==== Data records
-- ==== Sys2Proof/Proofs/CellWords.lean ====
section
/-! SUPPORT. The fields of a cell instruction's word, format by format: what the encoder writes the decoder reads. -/

namespace Sys2Proof.Machine
open Sys2Proof.Stmt

/-! ### The fields of a word (Table 3.6, Table 3.8, Table 4.3, Table 4.11, Table 4.12, Tables 6.6 to 6.9) -/

theorem fieldOf_ofNat {lo n v : Nat} {x : BitVec n} (hlo : lo + n ≤ 64) (h : v / 2 ^ lo % 2 ^ n = x.toNat) :
    fieldOf (BitVec.ofNat 64 v) lo n = x := by
  apply BitVec.eq_of_toNat_eq
  rw [fieldOf, BitVec.extractLsb'_toNat, BitVec.toNat_ofNat, Nat.shiftRight_eq_div_pow, ← h]
  obtain ⟨d, hd⟩ := Nat.exists_eq_add_of_le hlo
  rw [hd, pow_add, pow_add, mul_assoc, Nat.mod_mul_right_div_self, Nat.mod_mod_of_dvd _ (Dvd.intro _ rfl)]

theorem flagOf_ofNat {i v : Nat} {b : Bool} (hi : i < 64) (h : v / 2 ^ i % 2 = b.toNat) : flagOf (BitVec.ofNat 64 v) i = b := by
  rw [flagOf, BitVec.getLsbD_ofNat, Nat.testBit_eq_decide_div_mod_eq, h]
  cases b <;> simp [hi]

theorem toNat_fieldOf_ofNat {lo n v : Nat} (hlo : lo + n ≤ 64) : (fieldOf (BitVec.ofNat 64 v) lo n).toNat = v / 2 ^ lo % 2 ^ n := by
  rw [fieldOf_ofNat (x := BitVec.ofNat n (v / 2 ^ lo)) hlo (BitVec.toNat_ofNat ..).symm, BitVec.toNat_ofNat]

theorem rrOf_word (f : RR) {k : Nat} (hk : k < 64) (e : Ecc) :
    rrOf (f.word k) e = { f with en := { f.en with fecc := e } } := by
  obtain ⟨⟨pred, sense, fecc⟩, rd, ra, rb, rsv⟩ := f
  have := sense.toNat_lt
  simp only [rrOf, enOf, RR.word, En.head]
  congr
  any_goals exact fieldOf_ofNat (by omega) (by omega)
  exact flagOf_ofNat (by omega) (by omega)

theorem RR.word_opcode (f : RR) {k : Nat} (hk : k < 64) :
    (fieldOf (f.word k) 58 6).toNat = 0x01 := by
  have := f.en.sense.toNat_lt
  simp only [RR.word, En.head, toNat_fieldOf_ofNat, Nat.reduceAdd, Nat.reduceLeDiff]
  omega

theorem RR.word_function (f : RR) {k : Nat} (hk : k < 64) :
    (fieldOf (f.word k) 32 6).toNat = k := by
  have := f.en.sense.toNat_lt
  simp only [RR.word, En.head, toNat_fieldOf_ofNat, Nat.reduceAdd, Nat.reduceLeDiff]
  omega

theorem riOf_word (f : RI) {opc : Nat} (e : Ecc) :
    riOf (f.word opc) e = { f with en := { f.en with fecc := e } } := by
  obtain ⟨⟨pred, sense, fecc⟩, rd, ra, rsv, imm⟩ := f
  have := sense.toNat_lt
  simp only [riOf, enOf, RI.word, En.head]
  congr
  any_goals exact fieldOf_ofNat (by omega) (by omega)
  exact flagOf_ofNat (by omega) (by omega)

theorem RI.word_opcode (f : RI) {opc : Nat} (hopc : opc < 64) :
    (fieldOf (f.word opc) 58 6).toNat = opc := by
  have := f.en.sense.toNat_lt
  simp only [RI.word, En.head, toNat_fieldOf_ofNat, Nat.reduceAdd, Nat.reduceLeDiff]
  omega

theorem memOf_word (f : MemF) {opc : Nat} (e : Ecc) :
    memOf (f.word opc) e = { f with en := { f.en with fecc := e } } := by
  obtain ⟨⟨pred, sense, fecc⟩, rd, ra, size, rsv, imm⟩ := f
  have := sense.toNat_lt
  simp only [memOf, enOf, MemF.word, En.head]
  congr
  any_goals exact fieldOf_ofNat (by omega) (by omega)
  exact flagOf_ofNat (by omega) (by omega)

theorem MemF.word_opcode (f : MemF) {opc : Nat} (hopc : opc < 64) :
    (fieldOf (f.word opc) 58 6).toNat = opc := by
  have := f.en.sense.toNat_lt
  simp only [MemF.word, En.head, toNat_fieldOf_ofNat, Nat.reduceAdd, Nat.reduceLeDiff]
  omega

theorem cmpROf_word (f : CmpR) {cond : Nat} (hcond : cond < 8) (e : Ecc) :
    cmpROf (f.word cond) e = { f with en := { f.en with fecc := e } } := by
  obtain ⟨⟨pred, sense, fecc⟩, pd, rsvHi, ra, rb, rsv⟩ := f
  have := sense.toNat_lt
  simp only [cmpROf, enOf, CmpR.word, En.head]
  congr
  any_goals exact fieldOf_ofNat (by omega) (by omega)
  exact flagOf_ofNat (by omega) (by omega)

theorem CmpR.word_opcode (f : CmpR) {cond : Nat} (hcond : cond < 8) :
    (fieldOf (f.word cond) 58 6).toNat = 0x18 := by
  have := f.en.sense.toNat_lt
  simp only [CmpR.word, En.head, toNat_fieldOf_ofNat, Nat.reduceAdd, Nat.reduceLeDiff]
  omega

theorem CmpR.word_function (f : CmpR) {cond : Nat} (hcond : cond < 8) :
    (fieldOf (f.word cond) 35 3).toNat = cond := by
  have := f.en.sense.toNat_lt
  simp only [CmpR.word, En.head, toNat_fieldOf_ofNat, Nat.reduceAdd, Nat.reduceLeDiff]
  omega

theorem cmpIOf_word (f : CmpI) {cond : Nat} (hcond : cond < 8) (e : Ecc) :
    cmpIOf (f.word cond) e = { f with en := { f.en with fecc := e } } := by
  obtain ⟨⟨pred, sense, fecc⟩, pd, rsvHi, ra, rsv, imm⟩ := f
  have := sense.toNat_lt
  simp only [cmpIOf, enOf, CmpI.word, En.head]
  congr
  any_goals exact fieldOf_ofNat (by omega) (by omega)
  exact flagOf_ofNat (by omega) (by omega)

theorem CmpI.word_opcode (f : CmpI) {cond : Nat} (hcond : cond < 8) :
    (fieldOf (f.word cond) 58 6).toNat = 0x19 := by
  have := f.en.sense.toNat_lt
  simp only [CmpI.word, En.head, toNat_fieldOf_ofNat, Nat.reduceAdd, Nat.reduceLeDiff]
  omega

theorem CmpI.word_function (f : CmpI) {cond : Nat} (hcond : cond < 8) :
    (fieldOf (f.word cond) 40 3).toNat = cond := by
  have := f.en.sense.toNat_lt
  simp only [CmpI.word, En.head, toNat_fieldOf_ofNat, Nat.reduceAdd, Nat.reduceLeDiff]
  omega

theorem plOf_word (f : PlF) {func : Nat} (hfunc : func < 8) (e : Ecc) :
    plOf (f.word func) e = { f with en := { f.en with fecc := e } } := by
  obtain ⟨⟨pred, sense, fecc⟩, pd, pa, pb, rsv⟩ := f
  have := sense.toNat_lt
  simp only [plOf, enOf, PlF.word, En.head]
  congr
  any_goals exact fieldOf_ofNat (by omega) (by omega)
  exact flagOf_ofNat (by omega) (by omega)

theorem PlF.word_opcode (f : PlF) {func : Nat} (hfunc : func < 8) :
    (fieldOf (f.word func) 58 6).toNat = 0x1A := by
  have := f.en.sense.toNat_lt
  simp only [PlF.word, En.head, toNat_fieldOf_ofNat, Nat.reduceAdd, Nat.reduceLeDiff]
  omega

theorem PlF.word_function (f : PlF) {func : Nat} (hfunc : func < 8) :
    (fieldOf (f.word func) 38 3).toNat = func := by
  have := f.en.sense.toNat_lt
  simp only [PlF.word, En.head, toNat_fieldOf_ofNat, Nat.reduceAdd, Nat.reduceLeDiff]
  omega

theorem pmOf_word (f : PmF) {func : Nat} (hfunc : func < 8) (e : Ecc) :
    pmOf (f.word func) e = { f with en := { f.en with fecc := e } } := by
  obtain ⟨⟨pred, sense, fecc⟩, rd, ra, rsv, mask⟩ := f
  have := sense.toNat_lt
  simp only [pmOf, enOf, PmF.word, En.head]
  congr
  any_goals exact fieldOf_ofNat (by omega) (by omega)
  exact flagOf_ofNat (by omega) (by omega)

theorem PmF.word_opcode (f : PmF) {func : Nat} (hfunc : func < 8) :
    (fieldOf (f.word func) 58 6).toNat = 0x1B := by
  have := f.en.sense.toNat_lt
  simp only [PmF.word, En.head, toNat_fieldOf_ofNat, Nat.reduceAdd, Nat.reduceLeDiff]
  omega

theorem PmF.word_function (f : PmF) {func : Nat} (hfunc : func < 8) :
    (fieldOf (f.word func) 40 3).toNat = func := by
  have := f.en.sense.toNat_lt
  simp only [PmF.word, En.head, toNat_fieldOf_ofNat, Nat.reduceAdd, Nat.reduceLeDiff]
  omega

theorem srOf_word (f : SrF) (e : Ecc) :
    srOf f.word e = { f with en := { f.en with fecc := e } } := by
  obtain ⟨⟨pred, sense, fecc⟩, rd, sr, rsv⟩ := f
  have := sense.toNat_lt
  simp only [srOf, enOf, SrF.word, En.head]
  congr
  any_goals exact fieldOf_ofNat (by omega) (by omega)
  exact flagOf_ofNat (by omega) (by omega)

theorem SrF.word_opcode (f : SrF) :
    (fieldOf f.word 58 6).toNat = 0x20 := by
  have := f.en.sense.toNat_lt
  simp only [SrF.word, En.head, toNat_fieldOf_ofNat, Nat.reduceAdd, Nat.reduceLeDiff]
  omega

theorem ctlOf_word (f : Ctl) {opc : Nat} (e : Ecc) :
    Sys2Proof.ctlOf (f.word opc) e = { f with en := { f.en with fecc := e } } := by
  obtain ⟨⟨pred, sense, fecc⟩, rsvHi, ra, rsvMid, lo⟩ := f
  have := sense.toNat_lt
  simp only [Sys2Proof.ctlOf, enOf, Ctl.word, En.head]
  congr
  any_goals exact fieldOf_ofNat (by omega) (by omega)
  exact flagOf_ofNat (by omega) (by omega)

theorem Ctl.word_opcode (f : Ctl) {opc : Nat} (hopc : opc < 64) :
    (fieldOf (f.word opc) 58 6).toNat = opc := by
  have := f.en.sense.toNat_lt
  simp only [Ctl.word, En.head, toNat_fieldOf_ofNat, Nat.reduceAdd, Nat.reduceLeDiff]
  omega

theorem loopOf_word (f : LoopF) (e : Ecc) :
    loopOf f.word e = { f with en := { f.en with fecc := e } } := by
  obtain ⟨⟨pred, sense, fecc⟩, body, depth, rsv, trip3, trip2, trip1, trip0⟩ := f
  have := sense.toNat_lt
  simp only [loopOf, enOf, LoopF.word, En.head]
  congr
  any_goals exact fieldOf_ofNat (by omega) (by omega)
  exact flagOf_ofNat (by omega) (by omega)

theorem LoopF.word_opcode (f : LoopF) :
    (fieldOf f.word 58 6).toNat = 0x24 := by
  have := f.en.sense.toNat_lt
  simp only [LoopF.word, En.head, toNat_fieldOf_ofNat, Nat.reduceAdd, Nat.reduceLeDiff]
  omega

theorem agOf_word (f : AgF) {opc : Nat} (e : Ecc) :
    agOf (f.word opc) e = { f with en := { f.en with fecc := e } } := by
  obtain ⟨⟨pred, sense, fecc⟩, ag, field, ra, rsv, imm⟩ := f
  have := sense.toNat_lt
  simp only [agOf, enOf, AgF.word, En.head]
  congr
  any_goals exact fieldOf_ofNat (by omega) (by omega)
  exact flagOf_ofNat (by omega) (by omega)

theorem AgF.word_opcode (f : AgF) {opc : Nat} (hopc : opc < 64) :
    (fieldOf (f.word opc) 58 6).toNat = opc := by
  have := f.en.sense.toNat_lt
  simp only [AgF.word, En.head, toNat_fieldOf_ofNat, Nat.reduceAdd, Nat.reduceLeDiff]
  omega

theorem agRdOf_word (f : AgRdF) {sel : Nat} (hsel : sel < 4) (e : Ecc) :
    agRdOf (f.word sel) e = { f with en := { f.en with fecc := e } } := by
  obtain ⟨⟨pred, sense, fecc⟩, rd, idx, rsv⟩ := f
  have := sense.toNat_lt
  simp only [agRdOf, enOf, AgRdF.word, En.head]
  congr
  any_goals exact fieldOf_ofNat (by omega) (by omega)
  exact flagOf_ofNat (by omega) (by omega)

theorem AgRdF.word_opcode (f : AgRdF) {sel : Nat} (hsel : sel < 4) :
    (fieldOf (f.word sel) 58 6).toNat = 0x26 := by
  have := f.en.sense.toNat_lt
  simp only [AgRdF.word, En.head, toNat_fieldOf_ofNat, Nat.reduceAdd, Nat.reduceLeDiff]
  omega

theorem AgRdF.word_function (f : AgRdF) {sel : Nat} (hsel : sel < 4) :
    (fieldOf (f.word sel) 46 2).toNat = sel := by
  have := f.en.sense.toNat_lt
  simp only [AgRdF.word, En.head, toNat_fieldOf_ofNat, Nat.reduceAdd, Nat.reduceLeDiff]
  omega

theorem vecOf_word (f : VecF) {opc : Nat} {func : Nat} (hfunc : func < 64) (e : Ecc) :
    vecOf (f.word opc func) e = { f with en := { f.en with fecc := e } } := by
  obtain ⟨⟨pred, sense, fecc⟩, vd, va, vb, vc, lm, bc, rm, sat, lo⟩ := f
  have hflags := And.intro sense.toNat_lt (And.intro bc.toNat_lt sat.toNat_lt)
  simp only [vecOf, enOf, VecF.word, En.head]
  congr
  any_goals exact fieldOf_ofNat (by omega) (by omega)
  all_goals exact flagOf_ofNat (by omega) (by omega)

theorem VecF.word_opcode (f : VecF) {opc : Nat} (hopc : opc < 64) {func : Nat} (hfunc : func < 64) :
    (fieldOf (f.word opc func) 58 6).toNat = opc := by
  have hflags := And.intro f.en.sense.toNat_lt (And.intro f.bc.toNat_lt f.sat.toNat_lt)
  simp only [VecF.word, En.head, toNat_fieldOf_ofNat, Nat.reduceAdd, Nat.reduceLeDiff]
  omega

theorem VecF.word_function (f : VecF) {opc : Nat} {func : Nat} (hfunc : func < 64) :
    (fieldOf (f.word opc func) 22 6).toNat = func := by
  have hflags := And.intro f.en.sense.toNat_lt (And.intro f.bc.toNat_lt f.sat.toNat_lt)
  simp only [VecF.word, En.head, toNat_fieldOf_ofNat, Nat.reduceAdd, Nat.reduceLeDiff]
  omega

theorem mlwOf_word (f : MlwF) (e : Ecc) :
    mlwOf f.word e = { f with en := { f.en with fecc := e } } := by
  obtain ⟨⟨pred, sense, fecc⟩, ag, wfmt, wmx, wb, rsv⟩ := f
  have hflags := And.intro sense.toNat_lt (And.intro wmx.toNat_lt wb.toNat_lt)
  simp only [mlwOf, enOf, MlwF.word, En.head]
  congr
  any_goals exact fieldOf_ofNat (by omega) (by omega)
  all_goals exact flagOf_ofNat (by omega) (by omega)

theorem MlwF.word_opcode (f : MlwF) :
    (fieldOf f.word 58 6).toNat = 0x34 := by
  have hflags := And.intro f.en.sense.toNat_lt (And.intro f.wmx.toNat_lt f.wb.toNat_lt)
  simp only [MlwF.word, En.head, toNat_fieldOf_ofNat, Nat.reduceAdd, Nat.reduceLeDiff]
  omega

theorem mmaOf_word (f : MmaF) (e : Ecc) :
    mmaOf f.word e = { f with en := { f.en with fecc := e } } := by
  obtain ⟨⟨pred, sense, fecc⟩, ag, vs, afmt, wfmt, amx, wmx, wb, z, acc, rows, rsv⟩ := f
  have hflags := And.intro sense.toNat_lt (And.intro amx.toNat_lt (And.intro wmx.toNat_lt (And.intro wb.toNat_lt z.toNat_lt)))
  simp only [mmaOf, enOf, MmaF.word, En.head]
  congr
  any_goals exact fieldOf_ofNat (by omega) (by omega)
  all_goals exact flagOf_ofNat (by omega) (by omega)

theorem MmaF.word_opcode (f : MmaF) :
    (fieldOf f.word 58 6).toNat = 0x35 := by
  have hflags := And.intro f.en.sense.toNat_lt (And.intro f.amx.toNat_lt
    (And.intro f.wmx.toNat_lt (And.intro f.wb.toNat_lt f.z.toNat_lt)))
  simp only [MmaF.word, En.head, toNat_fieldOf_ofNat, Nat.reduceAdd, Nat.reduceLeDiff]
  omega

theorem mcvtOf_word (f : McvtF) (e : Ecc) :
    mcvtOf f.word e = { f with en := { f.en with fecc := e } } := by
  obtain ⟨⟨pred, sense, fecc⟩, ag, rs, ofmt, rm, sat, clr, accf, acc, rows, rsv⟩ := f
  have hflags := And.intro sense.toNat_lt (And.intro sat.toNat_lt (And.intro clr.toNat_lt accf.toNat_lt))
  simp only [mcvtOf, enOf, McvtF.word, En.head]
  congr
  any_goals exact fieldOf_ofNat (by omega) (by omega)
  all_goals exact flagOf_ofNat (by omega) (by omega)

theorem McvtF.word_opcode (f : McvtF) :
    (fieldOf f.word 58 6).toNat = 0x36 := by
  have hflags := And.intro f.en.sense.toNat_lt (And.intro f.sat.toNat_lt (And.intro f.clr.toNat_lt f.accf.toNat_lt))
  simp only [McvtF.word, En.head, toNat_fieldOf_ofNat, Nat.reduceAdd, Nat.reduceLeDiff]
  omega

theorem maccOf_word (f : MaccF) {opc : Nat} (e : Ecc) :
    maccOf (f.word opc) e = { f with en := { f.en with fecc := e } } := by
  obtain ⟨⟨pred, sense, fecc⟩, ag, acc, rows, opt, rsv⟩ := f
  have hflags := And.intro sense.toNat_lt opt.toNat_lt
  simp only [maccOf, enOf, MaccF.word, En.head]
  congr
  any_goals exact fieldOf_ofNat (by omega) (by omega)
  all_goals exact flagOf_ofNat (by omega) (by omega)

theorem MaccF.word_opcode (f : MaccF) {opc : Nat} (hopc : opc < 64) :
    (fieldOf (f.word opc) 58 6).toNat = opc := by
  have hflags := And.intro f.en.sense.toNat_lt f.opt.toNat_lt
  simp only [MaccF.word, En.head, toNat_fieldOf_ofNat, Nat.reduceAdd, Nat.reduceLeDiff]
  omega

end Sys2Proof.Machine
end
========
The problem: In exact wording, restate the lines of the data above from the first through the one holding "open Sys2Proof.Stmt", and stop after that line.

Answer to the problem:
-- ==== Sys2Proof/Proofs/CellWords.lean ====
section
/-! SUPPORT. The fields of a cell instruction's word, format by format: what the encoder writes the decoder reads. -/

namespace Sys2Proof.Machine
open Sys2Proof.Stmt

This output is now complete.